Here is the information from another site.



> The rules for this year!
> 
> 
> 1. This is an open event to all who attend.
> ...


Also donations are welcome for the raffle. If you want to donate, PM me and I will get a hold of my friend and let him know what the donation is.

Hope to see you there.


I forgot to put the date in. 2-20-10


----------



## Mudly (Jul 26, 2009)

Here was my original post on IceShanty!bonk

"The Gathering!" Third Annual! Febuary 20th 2010 Higgins Lake!!!!! 
« on: Mar 02, 2009, 10:33 PM » Remove 

--------------------------------------------------------------------------------
Set your calander for this day. We will once again be having a gathering of sportspeople on the ice. We will have time to meet and greet and time to catch the all mighty smelt. Yes those tasty little critters we all know and love. We will have drawings for gifts just as we had at the 2009 outing. More info will be available in december but for now clear your calander for this date and we look forward to seeing you there!

At last years event I had a door prize give away.
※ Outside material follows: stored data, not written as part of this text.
-- ==== Sys2Proof/Tests/Slice0.lean ====
section
/-! SUPPORT. Tests. Expected results are the vectors of 95_test_vectors.md (named T-..., S..., P...) or worked out by
hand from the rule named. Each test looks at a few fields after one step on a small state. -/

namespace Sys2Proof.Tests

open Sys2Proof.Machine

/-! ## Helpers -/

/-- The state after a transaction, if it has one. -/
def after : Result → Option State
  | .next t => some t
  | _ => none

/-- The reset state with some registers set. -/
def regs (rs : List (RegIndex × Byte)) : State := rs.foldl (fun s p => s.setReg p.1 p.2) State.reset

/-- One step of the word `w` placed at `pc`. -/
def stepWord (w : Nat) (s : State) : Option State := after (step (s.withFetchWord 16 w))

/-- A register of the state after one step. -/
def regAfter (w : Nat) (s : State) (r : RegIndex) : Option Byte := (stepWord w s).map (·.reg r)

/-- `pc` after one step. -/
def pcAfter (w : Nat) (s : State) : Option Word := (stepWord w s).map (·.pc)

/-- The latch after one step. -/
def faultAfter (w : Nat) (s : State) : Option (Option Fault) := (stepWord w s).map (·.fault)

/-- The lit pixels of one row. -/
def litInRow (fb : Framebuffer) (row : Fin 32) : List Nat :=
  (List.finRange 64).filterMap fun col => if fb.pixel row col then some col.val else none

/-- A sprite state: bytes at 0x300 with `I` there, an origin in V0 and V1. -/
def spriteState (bytes : List Byte) (x y : Byte) : State :=
  { regs [(0, x), (1, y)] with mem := Memory.ofImage 0x300 bytes, I := 0x300 }

/-! ## Well-formedness: every check of WellFormed refuses an ill-formed term (R103) -/

theorem test_wf_accepts : (RawInstr.mk "DrawSprite" [.reg 1, .num 2, .num 15]).check = some (.drawSprite 1 2 15) := by decide
theorem test_wf_register_16 : (RawInstr.mk "Move" [.num 16, .num 0]).wellFormed = false := by decide
theorem test_wf_register_name_16 : (RawInstr.mk "WaitForKey" [.reg 16]).wellFormed = false := by decide
theorem test_wf_register_label : (RawInstr.mk "WaitForKey" [.label 3]).wellFormed = false := by decide
theorem test_wf_count_16 : (RawInstr.mk "DrawSprite" [.num 0, .num 0, .num 16]).wellFormed = false := by decide
theorem test_wf_count_register : (RawInstr.mk "DrawSprite" [.num 0, .num 0, .reg 1]).wellFormed = false := by decide
theorem test_wf_byte_256 : (RawInstr.mk "LoadImmediate" [.num 0, .num 256]).wellFormed = false := by decide
theorem test_wf_byte_register : (RawInstr.mk "LoadImmediate" [.num 0, .reg 1]).wellFormed = false := by decide
theorem test_wf_address_4096 : (RawInstr.mk "Jump" [.num 4096]).wellFormed = false := by decide
theorem test_wf_label_4096 : (RawInstr.mk "Jump" [.label 4096]).wellFormed = false := by decide
theorem test_wf_address_register : (RawInstr.mk "Jump" [.reg 1]).wellFormed = false := by decide
theorem test_wf_arity_A : (RawInstr.mk "Call" []).wellFormed = false := by decide
theorem test_wf_arity_XK : (RawInstr.mk "AddImmediate" [.num 0]).wellFormed = false := by decide
theorem test_wf_arity_XY : (RawInstr.mk "Add" [.num 0]).wellFormed = false := by decide
theorem test_wf_arity_XYN : (RawInstr.mk "DrawSprite" [.num 0, .num 0]).wellFormed = false := by decide
theorem test_wf_arity_X : (RawInstr.mk "StoreBCD" [.num 0, .num 1]).wellFormed = false := by decide
theorem test_wf_arity_Z : (RawInstr.mk "Return" [.num 0]).wellFormed = false := by decide
theorem test_wf_name : (RawInstr.mk "Nop" []).wellFormed = false := by decide
theorem test_wf_name_case : (RawInstr.mk "return" []).wellFormed = false := by decide
theorem test_wf_image_3585 : imageWellFormed (List.replicate 3585 0) = false := by decide +kernel

/-! ## Decoding: for each of the 34 constructors a word written out from the patterns of R95, then illegal words -/

/-- T-E1, T-E2, T-E7 and the patterns of rows 1 to 12. -/
theorem test_decode_words_a : ([0x00E0, 0x00EE, 0x1ABC, 0x2FFF, 0x3A12, 0x4B34, 0x5120, 0x6C56, 0x7D78, 0x8120, 0x8341,
      0x8562].map (decodeTableWord 16)) =
    [some .clearDisplay, some .ret, some (.jump 0xABC), some (.call 0xFFF), some (.skipIfEqualsImmediate 0xA 0x12),
     some (.skipIfNotEqualsImmediate 0xB 0x34), some (.skipIfRegistersEqual 1 2), some (.loadImmediate 0xC 0x56),
     some (.addImmediate 0xD 0x78), some (.move 1 2), some (.or 3 4), some (.and 5 6)] := by decide

/-- T-E11, T-E13, T-E14, T-E16, T-E17, T-E18 and the patterns of rows 13 to 23. -/
theorem test_decode_words_b : ([0x8783, 0x8124, 0x8125, 0x8126, 0x8127, 0x812E, 0x9AB0, 0xA300, 0xB123, 0xC1FF,
      0xD125].map (decodeTableWord 16)) =
    [some (.xor 7 8), some (.add 1 2), some (.sub 1 2), some (.shiftRight 1 2), some (.reverseSub 1 2),
     some (.shiftLeft 1 2), some (.skipIfRegistersNotEqual 10 11), some (.loadIndex 0x300),
     some (.jumpPlusRegister0 0x123), some (.loadRandomMasked 1 0xFF), some (.drawSprite 1 2 5)] := by decide

/-- T-E20, T-E21, T-E23, T-E24 and the patterns of rows 24 to 34. -/
theorem test_decode_words_c : ([0xE19E, 0xE1A1, 0xF407, 0xF10A, 0xF015, 0xF118, 0xF21E, 0xF029, 0xF433, 0xF155,
      0xF265].map (decodeTableWord 16)) =
    [some (.skipIfKeyPressed 1), some (.skipIfKeyNotPressed 1), some (.readDelayTimer 4), some (.waitForKey 1),
     some (.setDelayTimer 0), some (.setSoundTimer 1), some (.addToIndex 2), some (.loadFontGlyphAddress 0),
     some (.storeBCD 4), some (.storeRegisters 1), some (.loadRegisters 2)] := by decide

/-- T-E3 to T-E6, T-E10, T-E12, T-E15, T-E22 to T-E25: failures. -/
theorem test_decode_illegal : ([0x0000, 0x01E0, 0x00E1, 0x0123, 0x5121, 0x9ABF, 0x8128, 0x8129, 0x812A, 0x812B, 0x812C,
      0x812D, 0x812F, 0xE19F, 0xF156, 0xF100, 0xFFFF].all fun w => decodeTableWord 16 w == none) = true := by decide

/-- The encoder's table against R95: 34 rows, pairwise disjoint. -/
theorem test_rows_disjoint : opcodeTable.length = 34 ∧
    opcodeTable.Pairwise (fun a b => a.pattern &&& b.mask ≠ b.pattern) := by decide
Just show up and you got a ticket for our prize giveaway. 

Just two weeks before the Event a friend said you should charge for give the tickets and then make a donation to a fishing cause with the money but it was to late as I had already told everyone obout the door prize raffle.

Although I thought it was a great idea.

After some thought, I decided I should put on an event from donations so that I/we can see the benefit of the donations made.

That's where I came up with taking donations to hold a Teach a Kid to Fish event. Where anyone can come and see or help out with teaching kids how to fish and supplying everything that is needed to have a fun filled day of fishing.

I hope to introduce many new young anglers to the sport of fishing. I hope I can reach single moms with sons and those who don't know how to fish with children and itroduce them to fishing with a hands on event.

Many of my freinds have said that they would love to help out teaching the kids.

I have been over welmed with the generosity of companies and sportsman giving to The Gathering this year. I just can't thank sports man enough.

New donations are also welcome and can be given right at the event as most are doing.

As a Thank You for making a monetary donation towards the "Teach a Kid to Fish!" event I am thanking you by giving you a ticket for a drawing of company and individual given items. Some may be used but not used up.

If you just stop by and say Hi you can walk away with a warm heart knowing that you were at the event that will teach a kid to fish.

Thank you 
Mud_n_fun


----------



## Flag Up (Feb 15, 2009)

Mud glad to see you made the migration. Been here for a year or so. This place is not to bad. Several others are around.

Fish Killa


----------